Yes.. I take everything happened as a lesson. then I can face tommorrow as a better person than yesterday! Thank you very much!

Your decision for being a independent lawyer is a good one to develop your career. Even in the pandemic, the good this is we had time to be with family. You smile a lot when you are with him 😁.

Yes! everyone appreciated me for being independent. Usually I smile a lot with anyone who makes me smile.😁

Keep sad things behind and forget it...

Lets move to the new year with the positive things... This year going to be much better than previous...

Yes! we don't know what will 2022 bring to us. But we should try to face it as best as we can.
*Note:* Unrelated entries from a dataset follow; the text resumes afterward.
-- ==== Sys2Proof/Laws/PerInstr.lean ====
section
/-! SUPPORT. What holds of every command as syntax: a well-formed request has the kind by which its frame
is read (R184), and a payload that a frame can carry. -/

namespace Sys2Proof.Laws

open Sys2Proof

/-- The request that a well-formed command is, if it is one, is read back as the command, with the
attention pair at the level that the command carries, if it carries one; and its payload is 240 bytes or
fewer. -/
def RequestReads.Statement (i : Instr) : Prop :=
  ∀ held kind tag p, i.request = some (kind, tag, p) → i.wellFormed = true → i.pairShows held →
    requestCommand held kind tag p = i ∧ p.length ≤ 240

/-- A command that is no request meets the statement. -/
theorem requestReads_of_none {i : Instr} (h : i.request = none) : RequestReads.Statement i :=
  fun _ _ _ _ r _ _ => nomatch h.symm.trans r

/-- A request of a kind that reads back to it meets the statement, its payload fitting a frame. -/
theorem requestReads_of_some {i : Instr} {kind tag : Byte} {p : List Byte}
    (h : i.request = some (kind, tag, p))
    (hc : ∀ held, i.pairShows held → requestCommand held kind tag p = i) (hp : i.wellFormed = true → p.length ≤ 240) : RequestReads.Statement i := by
  intro held kind' tag' p' r w l
  have e := h.symm.trans r
  simp only [Option.some.injEq, Prod.mk.injEq] at e
  obtain ⟨rfl, rfl, rfl⟩ := e
  exact ⟨hc held l, hp w⟩

theorem RequestReads.supplyOn (highSpeed : Bool) (closed : Quad Bool) :
    RequestReads.Statement (.supplyOn highSpeed closed) :=
  requestReads_of_none rfl

theorem RequestReads.resetInput :
    RequestReads.Statement .resetInput :=
  requestReads_of_none rfl

theorem RequestReads.qualificationWindowEnd (count : Nat) :
    RequestReads.Statement (.qualificationWindowEnd count) :=
  requestReads_of_none rfl

theorem RequestReads.xoCheck (count : Nat) :
    RequestReads.Statement (.xoCheck count) :=
  requestReads_of_none rfl

theorem RequestReads.retryTimeExpiry :
    RequestReads.Statement .retryTimeExpiry :=
  requestReads_of_none rfl

theorem RequestReads.oneSecondTick :
    RequestReads.Statement .oneSecondTick :=
  requestReads_of_none rfl

theorem RequestReads.ppsPulse :
    RequestReads.Statement .ppsPulse :=
  requestReads_of_none rfl

theorem RequestReads.ppsTimeExpiry :
    RequestReads.Statement .ppsTimeExpiry :=
  requestReads_of_none rfl

theorem RequestReads.zeroCrossing (point : MeasPoint) (volts : LineVoltages) (power : CyclePower) :
    RequestReads.Statement (.zeroCrossing point volts power) :=
  requestReads_of_none rfl

theorem RequestReads.voltageOnlyCadence (point : MeasPoint) (volts : LineVoltages) :
    RequestReads.Statement (.voltageOnlyCadence point volts) :=
  requestReads_of_none rfl

theorem RequestReads.cycleLapse (point : MeasPoint) (volts : LineVoltages) :
    RequestReads.Statement (.cycleLapse point volts) :=
  requestReads_of_none rfl

theorem RequestReads.moduleReport (m : ModuleNo) (report : ModuleReport) :
    RequestReads.Statement (.moduleReport m report) :=
  requestReads_of_none rfl

theorem RequestReads.moduleLineLoss (m : ModuleNo) :
    RequestReads.Statement (.moduleLineLoss m) :=
  requestReads_of_none rfl

theorem RequestReads.commandRecord :
    RequestReads.Statement .commandRecord :=
  requestReads_of_none rfl

theorem RequestReads.startTimeExpiry :
    RequestReads.Statement .startTimeExpiry :=
  requestReads_of_none rfl

theorem RequestReads.stopCurrentTimeout (m : ModuleNo) :
    RequestReads.Statement (.stopCurrentTimeout m) :=
  requestReads_of_none rfl

theorem RequestReads.stopTimeExpiry (m : ModuleNo) :
    RequestReads.Statement (.stopTimeExpiry m) :=
  requestReads_of_none rfl

theorem RequestReads.holdTimeExpiry (o : Outlet) :
    RequestReads.Statement (.holdTimeExpiry o) :=
  requestReads_of_none rfl

theorem RequestReads.growWatchComplete (o : Outlet) :
    RequestReads.Statement (.growWatchComplete o) :=
  requestReads_of_none rfl

theorem RequestReads.shrinkWatchComplete (o : Outlet) :
    RequestReads.Statement (.shrinkWatchComplete o) :=
  requestReads_of_none rfl

theorem RequestReads.rgUpdate (o : Outlet) :
    RequestReads.Statement (.rgUpdate o) :=
  requestReads_of_none rfl

theorem RequestReads.holdingTimeout (o : Outlet) :
    RequestReads.Statement (.holdingTimeout o) :=
  requestReads_of_none rfl

theorem RequestReads.dueInstant (o : Outlet) :
    RequestReads.Statement (.dueInstant o) :=
  requestReads_of_none rfl

theorem RequestReads.confirmationTimeExpiry (o : Outlet) :
    RequestReads.Statement (.confirmationTimeExpiry o) :=
  requestReads_of_none rfl

theorem RequestReads.breakerFeedbackClosed (o : Outlet) :
    RequestReads.Statement (.breakerFeedbackClosed o) :=
  requestReads_of_none rfl

theorem RequestReads.breakerFeedbackOpen (o : Outlet) :
    RequestReads.Statement (.breakerFeedbackOpen o) :=
  requestReads_of_none rfl

theorem RequestReads.openDriveFailTime (o : Outlet) :
    RequestReads.Statement (.openDriveFailTime o) :=
  requestReads_of_none rfl

theorem RequestReads.deadTimeComplete (o : Outlet) :
    RequestReads.Statement (.deadTimeComplete o) :=
  requestReads_of_none rfl

theorem RequestReads.pilotLoopClosed (o : Outlet) :
    RequestReads.Statement (.pilotLoopClosed o) :=
  requestReads_of_none rfl

theorem RequestReads.pilotLoopOpen (o : Outlet) :
    RequestReads.Statement (.pilotLoopOpen o) :=
  requestReads_of_none rfl

theorem RequestReads.importWatchComplete :
    RequestReads.Statement .importWatchComplete :=
  requestReads_of_none rfl

theorem RequestReads.capWatchComplete (o : Outlet) :
    RequestReads.Statement (.capWatchComplete o) :=
  requestReads_of_none rfl

theorem RequestReads.energiseTimeExpiry (o : Outlet) :
    RequestReads.Statement (.energiseTimeExpiry o) :=
  requestReads_of_none rfl

theorem RequestReads.syncTimeExpiry (o : Outlet) :
    RequestReads.Statement (.syncTimeExpiry o) :=
  requestReads_of_none rfl

theorem RequestReads.rampInTick (o : Outlet) :
    RequestReads.Statement (.rampInTick o) :=
  requestReads_of_none rfl

theorem RequestReads.capacityShortExpiry (o : Outlet) :
    RequestReads.Statement (.capacityShortExpiry o) :=
  requestReads_of_none rfl

theorem RequestReads.rampInLimitExpiry (o : Outlet) :
    RequestReads.Statement (.rampInLimitExpiry o) :=
  requestReads_of_none rfl

theorem RequestReads.returnWaitExpiry (o : Outlet) :
    RequestReads.Statement (.returnWaitExpiry o) :=
  requestReads_of_none rfl

theorem RequestReads.rampOutTick (o : Outlet) :
    RequestReads.Statement (.rampOutTick o) :=
  requestReads_of_none rfl

theorem RequestReads.unloadedComplete (o : Outlet) :
    RequestReads.Statement (.unloadedComplete o) :=
  requestReads_of_none rfl

theorem RequestReads.rampOutTimeout (o : Outlet) :
    RequestReads.Statement (.rampOutTimeout o) :=
  requestReads_of_none rfl

theorem RequestReads.openTimeExpiry (o : Outlet) :
    RequestReads.Statement (.openTimeExpiry o) :=
  requestReads_of_none rfl

theorem RequestReads.postTripTimeExpiry (o : Outlet) :
    RequestReads.Statement (.postTripTimeExpiry o) :=
  requestReads_of_none rfl

theorem RequestReads.voltageWatchComplete (o : Outlet) :
    RequestReads.Statement (.voltageWatchComplete o) :=
  requestReads_of_none rfl

theorem RequestReads.capacityWatchComplete (o : Outlet) :
    RequestReads.Statement (.capacityWatchComplete o) :=
  requestReads_of_none rfl

theorem RequestReads.reverseWatchComplete (o : Outlet) :
    RequestReads.Statement (.reverseWatchComplete o) :=
  requestReads_of_none rfl

theorem RequestReads.gridWatchComplete :
    RequestReads.Statement .gridWatchComplete :=
  requestReads_of_none rfl

theorem RequestReads.wakeTimeExpiry (o : Outlet) :
    RequestReads.Statement (.wakeTimeExpiry o) :=
  requestReads_of_none rfl

theorem RequestReads.replyWindowClose (o : Outlet) (held : Bool) :
    RequestReads.Statement (.replyWindowClose o held) :=
  requestReads_of_none rfl

theorem RequestReads.present (o : Outlet) (held : Bool) (frame : ShipFrame) :
    RequestReads.Statement (.present o held frame) :=
  requestReads_of_none rfl

theorem RequestReads.status (o : Outlet) (held : Bool) (frame : ShipFrame) :
    RequestReads.Statement (.status o held frame) :=
  requestReads_of_none rfl

theorem RequestReads.badFrame (o : Outlet) (held : Bool) (src : Nat) :
    RequestReads.Statement (.badFrame o held src) :=
  requestReads_of_none rfl

theorem RequestReads.incompleteFrame (o : Outlet) (held : Bool) (src : Option Nat) :
    RequestReads.Statement (.incompleteFrame o held src) :=
  requestReads_of_none rfl

theorem RequestReads.linkCycle (o : Outlet) (held : Bool) :
    RequestReads.Statement (.linkCycle o held) :=
  requestReads_of_none rfl

theorem RequestReads.slotEnd (o : Outlet) (held : Bool) (frame : ShipFrame) :
    RequestReads.Statement (.slotEnd o held frame) :=
  requestReads_of_none rfl

theorem RequestReads.shipSlotExpiry (o : Outlet) :
    RequestReads.Statement (.shipSlotExpiry o) :=
  requestReads_of_none rfl

theorem RequestReads.genStatus (o : Outlet) (held : Bool) (frame : ShipFrame) :
    RequestReads.Statement (.genStatus o held frame) :=
  requestReads_of_none rfl

theorem RequestReads.generatorStale (o : Outlet) (number : Nat) :
    RequestReads.Statement (.generatorStale o number) :=
  requestReads_of_none rfl

theorem RequestReads.lineDominant (o : StuckLine) :
    RequestReads.Statement (.lineDominant o) :=
  requestReads_of_none rfl

theorem RequestReads.stuckMissTick (o : Outlet) :
    RequestReads.Statement (.stuckMissTick o) :=
  requestReads_of_none rfl

theorem RequestReads.stuckLook (o : Outlet) (dominant : Bool) (held : Bool) :
    RequestReads.Statement (.stuckLook o dominant held) :=
  requestReads_of_none rfl

theorem RequestReads.gapOpens (o : Outlet) :
    RequestReads.Statement (.gapOpens o) :=
  requestReads_of_none rfl

theorem RequestReads.idleGap (next : Byte) :
    RequestReads.Statement (.idleGap next) :=
  requestReads_of_none rfl

theorem RequestReads.receiveDiscard (cause : DiscardCause) :
    RequestReads.Statement (.receiveDiscard cause) :=
  requestReads_of_none rfl

theorem RequestReads.crcError :
    RequestReads.Statement .crcError :=
  requestReads_of_none rfl

theorem RequestReads.busy (kind : Byte) (tag : Byte) :
    RequestReads.Statement (.busy kind tag) :=
  requestReads_of_none rfl

theorem RequestReads.replySent :
    RequestReads.Statement .replySent :=
  requestReads_of_none rfl

theorem RequestReads.unknownRequest (kind : Byte) (tag : Byte) :
    RequestReads.Statement (.unknownRequest kind tag) := by
  intro held k t p r w _
  simp only [Instr.request, Option.some.injEq, Prod.mk.injEq] at r
  obtain ⟨rfl, rfl, rfl⟩ := r
  refine ⟨?_, by simp⟩
  simp only [Instr.wellFormed, isUnknownKind, requestCommand] at w
  unfold requestCommand
  split <;> rename_i k <;> first | rfl | (rw [k] at w; cases w)

theorem RequestReads.configureStation (tag : Byte) (payload : List Byte) :
    RequestReads.Statement (.configureStation tag payload) :=
  requestReads_of_some rfl (fun _ _ => rfl) fun h => of_decide_eq_true h

theorem RequestReads.readStation (tag : Byte) (payload : List Byte) :
    RequestReads.Statement (.readStation tag payload) :=
  requestReads_of_some rfl (fun _ _ => rfl) fun h => of_decide_eq_true h

theorem RequestReads.readTime (tag : Byte) (payload : List Byte) :
    RequestReads.Statement (.readTime tag payload) :=
  requestReads_of_some rfl (fun _ _ => rfl) fun h => of_decide_eq_true h

theorem RequestReads.setTime (tag : Byte) (payload : List Byte) :
    RequestReads.Statement (.setTime tag payload) :=
  requestReads_of_some rfl (fun _ _ => rfl) fun h => of_decide_eq_true h

theorem RequestReads.setImportLimit (tag : Byte) (payload : List Byte) :
    RequestReads.Statement (.setImportLimit tag payload) :=
  requestReads_of_some rfl (fun _ _ => rfl) fun h => of_decide_eq_true h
I'm a little sad that you remember the little one, be patient my friend. The turn knows you will find something beautiful again. you are a good writer, you have interesting posts, always do that, cheer up and share with us.

Thank you very much for cheering me up!

I think that the decision to start on your own is a great one. It will take some time to grow but it is okay. I am sad for your loss. But I am sure you will be happier in the next year. Best wishes for 2022💖

Yes! It was the best decision I made in this year. Now I have to do each and every step of my cases and deeds by myself without depending on another. I have to search for knowledge. That's a good thing. Wish you too a happy and healthy new year!

It has been a tough year but you have showed the life that you are tougher than it. Keep up your courage akka. You have sined throughout this year!

Yes..it was tough. But I had experiences which taught me life lessons at the same time. Thank you nangi..

I could stay close to my husband seeing him every hour for five months this year.

I remember the day you wrote that he went Colombo back. If you join a company in Colombo you can stay close to him. Live in that dream.

The best things will come in best time.. Stay with dreams

Wish you a happy new year

You are right... I'm trying my best to settle in colombo.
Thank you for your wishes and wish you too a happy and successful new year!